Twenty-six people gathered in an arc around a table adorned with flickering candles while holding signs with the names, ages and causes of death of Santa Cruz County homicide victims who lost their lives within the last 24 months. Among the names listed were Sgt. Loran “Butch” Baker and detective Elizabeth Butler, who were killed on Feb. 26, 2013. They are the only Santa Cruz police officers to be killed in the line of duty.
“They’re remembering all of them,” Mayor Don Lane said. “[The vigil is important] to remind people how vulnerable we can be and that we really have to work hard to make our community safer. It’s not just going to take care of itself. It’s going to really take people’s efforts.”

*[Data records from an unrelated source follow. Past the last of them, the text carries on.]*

-- ==== Sys2Proof/Machine/EventsLink.lean ====
section
/-! DEFINITION. The events of the serial link and the resets from outside: LRX_BYTE, LINK_GAP_EXPIRY, RECORD_SENT,
POWER_ON, RESET_LINE. A step whose condition does not hold does not occur: the state stays (log entry 1). -/

namespace Sys2Proof.Machine

/-- A byte received on LRX (R181). The record that it completes is interpreted at once when the reply slot is empty
(R182). -/
def execLrxByte (b : Byte) (s : State) : Host.Outcome State Fault Refusal :=
  .next (s.withPart (s.part.receive b).interpretDue)

/-- The 5 ms gap timer expires with the frame incomplete: framing error GAP (R181). -/
def execLinkGapExpiry (s : State) : Host.Outcome State Fault Refusal :=
  if s.part.link.gapTimer.isSome then .next (s.withPart (s.part.framingError .gap).interpretDue) else .next s

/-- A record has been sent, and LTX rests (R180): the reply slot is emptied when it was the reply, a scheduled reset takes effect, and the
transmitter takes the next record (R185, R194). With a record waiting in the receive buffer, the empty reply slot has it
interpreted first (R182); DESIGN CHOICE (log entry 35): its reply so goes ahead of the notices that wait. -/
def Part.recordSent (p : Part) : Part :=
  match p.link.tx with
  | .idle => p
  | .reply _ => ({ p with link.tx := .idle, link.ltx := ltxRest, link.reply := none } : Part).takeReset.interpretDue.finish
  | .notice _ => ({ p with link.tx := .idle, link.ltx := ltxRest } : Part).finish

def execRecordSent (s : State) : Host.Outcome State Fault Refusal := .next (s.withPart s.part.recordSent)

/-- Power-on (R195). -/
def execPowerOn (s : State) : Host.Outcome State Fault Refusal := .next (s.withPart s.part.resetWhole)

/-- The RESET line taken active (R195). -/
def execResetLine (s : State) : Host.Outcome State Fault Refusal := .next (s.withPart s.part.resetWhole)

end Sys2Proof.Machine
end

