-- ==== Sys2Proof/Machine/Step.lean ====
section
/-! DEFINITION. One step of the block: the command at the front of the queue. With none waiting the block idles. -/

namespace Sys2Proof.Machine

/-- The command at the front is taken from the queue and executed with the queue's rest. With none waiting the block
idles (DESIGN CHOICE, log entry 3). -/
def step (s : State) : Host.Outcome State Fault Refusal :=
  match s.pending with
  | c :: rest => exec c { s with pending := rest }
  | [] => .next s

/-- The command a word spells, put at the front of the queue. The rows have no bits, so no word spells one. -/
def State.withFetchWord (s : State) (nbits w : Nat) : State :=
  match decodeTableWord nbits w with
  | some c => { s with pending := c :: s.pending }
  | none => s

end Sys2Proof.Machine
end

The candlelight vigil, held downtown, was organized by the Alliance for Peaceful Communities (APC), an organization dedicated to reducing violence in Santa Cruz County. Stoney Brook, the former Santa Cruz County District Attorney’s Office inspector and an organizer for the APC, said the organization hoped to represent the loss in the county.
“We need to lift all of these folks up because they’re all a part of our community and we’ve lost them and hopefully we’ll open up the conversation in our community about what we can do to reduce this kind of violence,” Brook said. “These are 22 lives that have been ripped away from their families and from their communities.”

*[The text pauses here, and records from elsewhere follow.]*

-- ==== Sys2Proof/Certificates/Slice0/Obligations.lean ====
section
/-! DEFINITION. The statements about the Pelgram 620: what each command does, what it leaves alone, and what every
step keeps. `hears` says that the part stands as every step leaves it and that the record can be interpreted now;
`replied` says what a reply does to the link (Sys2Proof/Safety.lean). -/

section

open Sys2Proof Sys2Proof.Machine

/-! ### Steps, resets and the link -/

/-- A step takes the command at the front of the queue. Model's choice (log entries 1 and 3): on an empty queue the
block idles. -/
def Obligations.StepTakesFrontCommandOrIdles : Prop :=
  (∀ (c : Instr) (rest : List Instr) (p : Part), step ⟨p, c :: rest⟩ = exec c ⟨p, rest⟩) ∧
  ∀ p : Part, step ⟨p, []⟩ = .next ⟨p, []⟩

/-- No command stops the part, and none touches the commands still waiting. -/
def Obligations.EveryCommandCompletes : Prop :=
  ∀ (c : Instr) (s : State), ∃ t, exec c s = .next t ∧ t.pending = s.pending

/-- The reset values the spec gives, chapter by chapter: in the state after power-on, and after POWER_ON and the RESET
line, which have the same effect whatever the part was doing; the pins keep their levels. -/
def Obligations.PowerOnAndResetLineReset : Prop :=
  State.reset.part.AsPoweredOn ∧
  ∀ s : State, ∃ t, exec .powerOn s = .next t ∧ exec .resetLine s = .next t ∧ t.part.AsPoweredOn ∧
    t.pending = s.pending ∧ ∀ i, (t.part.lines.get i).raw = (s.part.lines.get i).raw

/-- R186. -/
def Obligations.InfoRepliesAndChangesNothing : Prop :=
  ∀ (s : State) (tag : Byte), tag ≠ 0 → s.part.hears = true →
    exec (.info [tag]) s =
      .next (s.withPart (s.part.replied ⟨0x81, tag, .ok, [0x3A, 0x17, 0x02, 0x6C, 0x01]⟩))

/-- R183, steps 1 to 4: a record refused there has no effect beyond its reply. -/
def Obligations.RecordsJudgedInOrder : Prop :=
  (∀ (cause : FrameCause) (s : State), s.part.hears = true →
    exec (.frameError cause) s =
      .next (s.withPart (s.part.replied ⟨0x80, 0, .frameError,
        [match cause with | .gap => 0 | .length => 1 | .check => 2]⟩))) ∧
  (∀ (kind : Byte) (payload : List Byte) (s : State), isCommandKind kind = false →
    s.part.hears = true →
    rowOfRecord kind payload = .unknown kind payload ∧
    exec (.unknown kind payload) s =
      .next (s.withPart (s.part.replied ⟨0x80, payload.headD 0, .unknown, [kind]⟩))) ∧
  (∀ (kind : Byte) (payload : List Byte) (s : State), isCommandKind kind = true → payload.headD 0 = 0 →
    s.part.hears = true →
    exec (rowOfRecord kind payload) s =
      .next (s.withPart (s.part.replied ⟨kind + 0x80, 0, .badArg, []⟩))) ∧
  (∀ (kind tag : Byte) (args : List Byte) (s : State), isCommandKind kind = true → tag ≠ 0 →
    argumentsFit kind args = false → s.part.hears = true →
    exec (rowOfRecord kind (tag :: args)) s =
      .next (s.withPart (s.part.replied ⟨kind + 0x80, tag, .badArg, []⟩)))

/-- R182 with log entries 2 and 35: with the reply slot full a record waits in the receive buffer; one that finds another
record waiting is lost; the one that waits is interpreted as the last byte of the reply has been sent, before anything
else is taken for transmission. A framing error waits and is judged in the same way. -/
def Obligations.RecordsWaitForTheReplySlot : Prop :=
  ∀ (item : RxItem) (s : State),
    let row := match item with
      | .frame kind payload => rowOfRecord kind payload
      | .error cause => .frameError cause
    (s.part.link.buffer = none → s.part.link.reply.isSome = true →
      exec row s =
        .next (s.withPart { s.part with
          link.buffer := some item, link.rx := .hunt, link.gapTimer := none })) ∧
    (s.part.link.buffer.isSome = true → exec row s = .next s) ∧
    (∀ bytes, s.part.link.buffer = some item → s.part.link.tx = .reply bytes → s.part.link.resetDue = none →
      exec .recordSent s =
        exec row (s.withPart { s.part with link.buffer := none, link.reply := none, link.tx := .idle, link.ltx := [true] }))

/-- R181's receiver table and its gap timer. R182: what arrives whole, a frame or a framing error, is interpreted as the
command of its kind at once, or waits as that command does; with the receive buffer occupied every byte is discarded.
R181 to R183: the gap timer's expiry leaves HUNT with the reply FRAME_ERROR GAP, or with the framing error waiting for the
reply slot. Model's choice (log entry 1): the expiry of a stopped gap timer does not occur, and changes nothing. -/
def Obligations.ReceiverFollowsItsTable : Prop :=
  ∀ (b : Byte) (s : State),
    let hunting : State := s.withPart { s.part with link.rx := .hunt, link.gapTimer := none }
    (s.part.link.buffer.isSome = true → s.part.receiverSound = true → exec (.lrxByte b) s = .next s) ∧
    (s.part.link.buffer = none →
      (s.part.link.rx = .hunt →
        exec (.lrxByte b) s =
          if b = 0x7E then .next (s.withPart { s.part with link.rx := .length, link.gapTimer := some 5 })
          else .next s) ∧
      (s.part.link.rx = .length →
        exec (.lrxByte b) s =
          if 1 ≤ b.toNat ∧ b.toNat ≤ 64 then
            .next (s.withPart { s.part with link.rx := .body b.toNat [], link.gapTimer := some 5 })
          else exec (.frameError .length) hunting) ∧
      (∀ len bytes, s.part.link.rx = .body len bytes → bytes.length < len →
        exec (.lrxByte b) s =
          .next (s.withPart { s.part with link.rx := .body len (bytes ++ [b]), link.gapTimer := some 5 })) ∧
      (∀ len kind payload, s.part.link.rx = .body len (kind :: payload) → (kind :: payload).length = len →
        exec (.lrxByte b) s =
          if BitVec.ofNat 8 len + ((kind :: payload).foldr (· + ·) 0) + b = 0 then
            exec (rowOfRecord kind payload) hunting
          else exec (.frameError .check) hunting) ∧
      (s.part.link.gapTimer.isSome = true →
        exec .linkGapExpiry s = exec (.frameError .gap) hunting ∧
        (s.part.hears = true →
          exec .linkGapExpiry s = .next (s.withPart (hunting.part.replied ⟨0x80, 0, .frameError, [0]⟩))) ∧
        (s.part.link.reply.isSome = true →
          exec .linkGapExpiry s = .next (s.withPart { hunting.part with link.buffer := some (.error .gap) })))) ∧
    (s.part.link.gapTimer = none → exec .linkGapExpiry s = .next s)

/-- R180, R181, R182: the bytes of any record, taken one after another from HUNT, do exactly what the command of its kind
and payload does. -/
def Obligations.RecordOnTheWireIsReceived : Prop :=
  ∀ (s : State) (kind : Byte) (payload : List Byte), payload.length ≤ 63 →
    s.part.link.rx = .hunt → s.part.link.gapTimer = none → s.part.link.buffer = none →
    runAll ((recordBytes kind payload).map .lrxByte) s = exec (rowOfRecord kind payload) s

/-- R119, R196: the layouts of the air frames are read back as they are written. Model's choice (log entry 15): unit
addresses and levels are read at every value. R119: what is read is a frame whose fields all lie in their ranges, and
whose bytes are those read, but for the unnamed flag bits of a STATUS REPORT (kind 0x23). -/
def Obligations.AirFramesReadBack : Prop :=
  (∀ f : AirFrame, f.inRange = true → parseAir f.bytes = some f) ∧
  ∀ (bytes : List Byte) (f : AirFrame), parseAir bytes = some f →
    f.inRange = true ∧ (bytes.headD 0 ≠ 0x23 → f.bytes = bytes)

/-- R185: at the end of a record the transmitter takes the reply of the reply slot, otherwise the oldest notice, which
leaves the queue; the reply slot is emptied when its reply has been sent. R180: LTX carries the record's bytes one after
another, each in ten bit times with its 8 data bits least significant first and no parity, and rests high. A record waiting
in the receive buffer comes before the notices (RecordsWaitForTheReplySlot, log entry 35). Model's choices: with an idle
transmitter the end of a record does not occur, and nothing changes (log entry 1); the levels of the start bit and the stop
bit (log entry 43). -/
def Obligations.TransmitterTakesNextRecord : Prop :=
  (∀ (b : Byte) (bytes : List Byte), ∃ data : List Bool,
    recordLevels (b :: bytes) = [false] ++ data ++ [true] ++ recordLevels bytes ∧ data.length = 8 ∧
    ∀ i, i < 8 → data[i]? = some (b.getLsbD i)) ∧
  recordLevels [] = [] ∧
  ∀ (s : State) (bytes : List Byte), s.part.stepRoundLive = true → s.part.outputsDriven = true →
    s.part.link.resetDue = none →
    (s.part.link.tx = .idle → exec .recordSent s = .next s) ∧
    (s.part.link.tx = .notice bytes → ∀ r, s.part.link.reply = some r →
      exec .recordSent s = .next (s.withPart { s.part with
        link.tx := .reply r.bytes, link.ltx := recordLevels r.bytes })) ∧
    (s.part.link.tx = .notice bytes → s.part.link.reply = none → ∀ q qs, s.part.link.notices = q :: qs →
      exec .recordSent s = .next (s.withPart { s.part with
        link.tx := .notice q.bytes, link.ltx := recordLevels q.bytes, link.notices := qs })) ∧
    (s.part.link.tx = .notice bytes → s.part.link.reply = none → s.part.link.notices = [] →
      exec .recordSent s = .next (s.withPart { s.part with link.tx := .idle, link.ltx := [true] })) ∧
    (s.part.link.buffer = none → s.part.link.tx = .reply bytes → ∀ q qs, s.part.link.notices = q :: qs →
      exec .recordSent s =
        .next (s.withPart { s.part with
          link.tx := .notice q.bytes, link.ltx := recordLevels q.bytes, link.notices := qs, link.reply := none })) ∧
    (s.part.link.buffer = none → s.part.link.tx = .reply bytes → s.part.link.notices = [] →
      exec .recordSent s =
        .next (s.withPart { s.part with link.tx := .idle, link.ltx := [true], link.reply := none }))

Brook said the main objective of the APC is to close the separation between victims and the community and to start a discourse about what causes violence and how it can be prevented.
“What are we not doing as a community that allows these folks to be in these places where they can be harmed like that?” Brook said. “It takes all of us — that’s part of it. It isn’t them and us. They are us.”
The vigil was held on the two-year anniversary of Butler and Baker’s deaths to commemorate them and celebrate their service to the community. Since then, vigils have been held on the first Wednesday of every month, with the name Community Against Gun Violence. Gini Matute-Bianchi, former Oakes provost and UC Santa Cruz professor and the APC’s main organizer spoke about the formative nature the detective’s deaths had on the organization.
“Our very first vigil was across the street at the Town Clock between three and four in the afternoon on the very day the detectives were shot,” Matute-Bianchi said. “We [were] opening up the microphone and we [were] on the podium and then we see police cars and helicopters and we were aware that something was happening up the street.”
APC changed its name from Community Against Gun Violence after the members agreed they wanted to reflect their desire to connect with other groups to protest more than gunshot victims — they wanted to protest all kinds of violence, Matute-Bianchi said.
“We don’t see ourselves as the only group working for peace in the county, but we’re extremely concerned at the level of violence,” Matute-Bianchi said. “If you look, a lot of the victims are four, 10, 18, 15 [years old]. There’s one who was 70, but they’re young people and this is a tragedy that cannot go unaddressed.”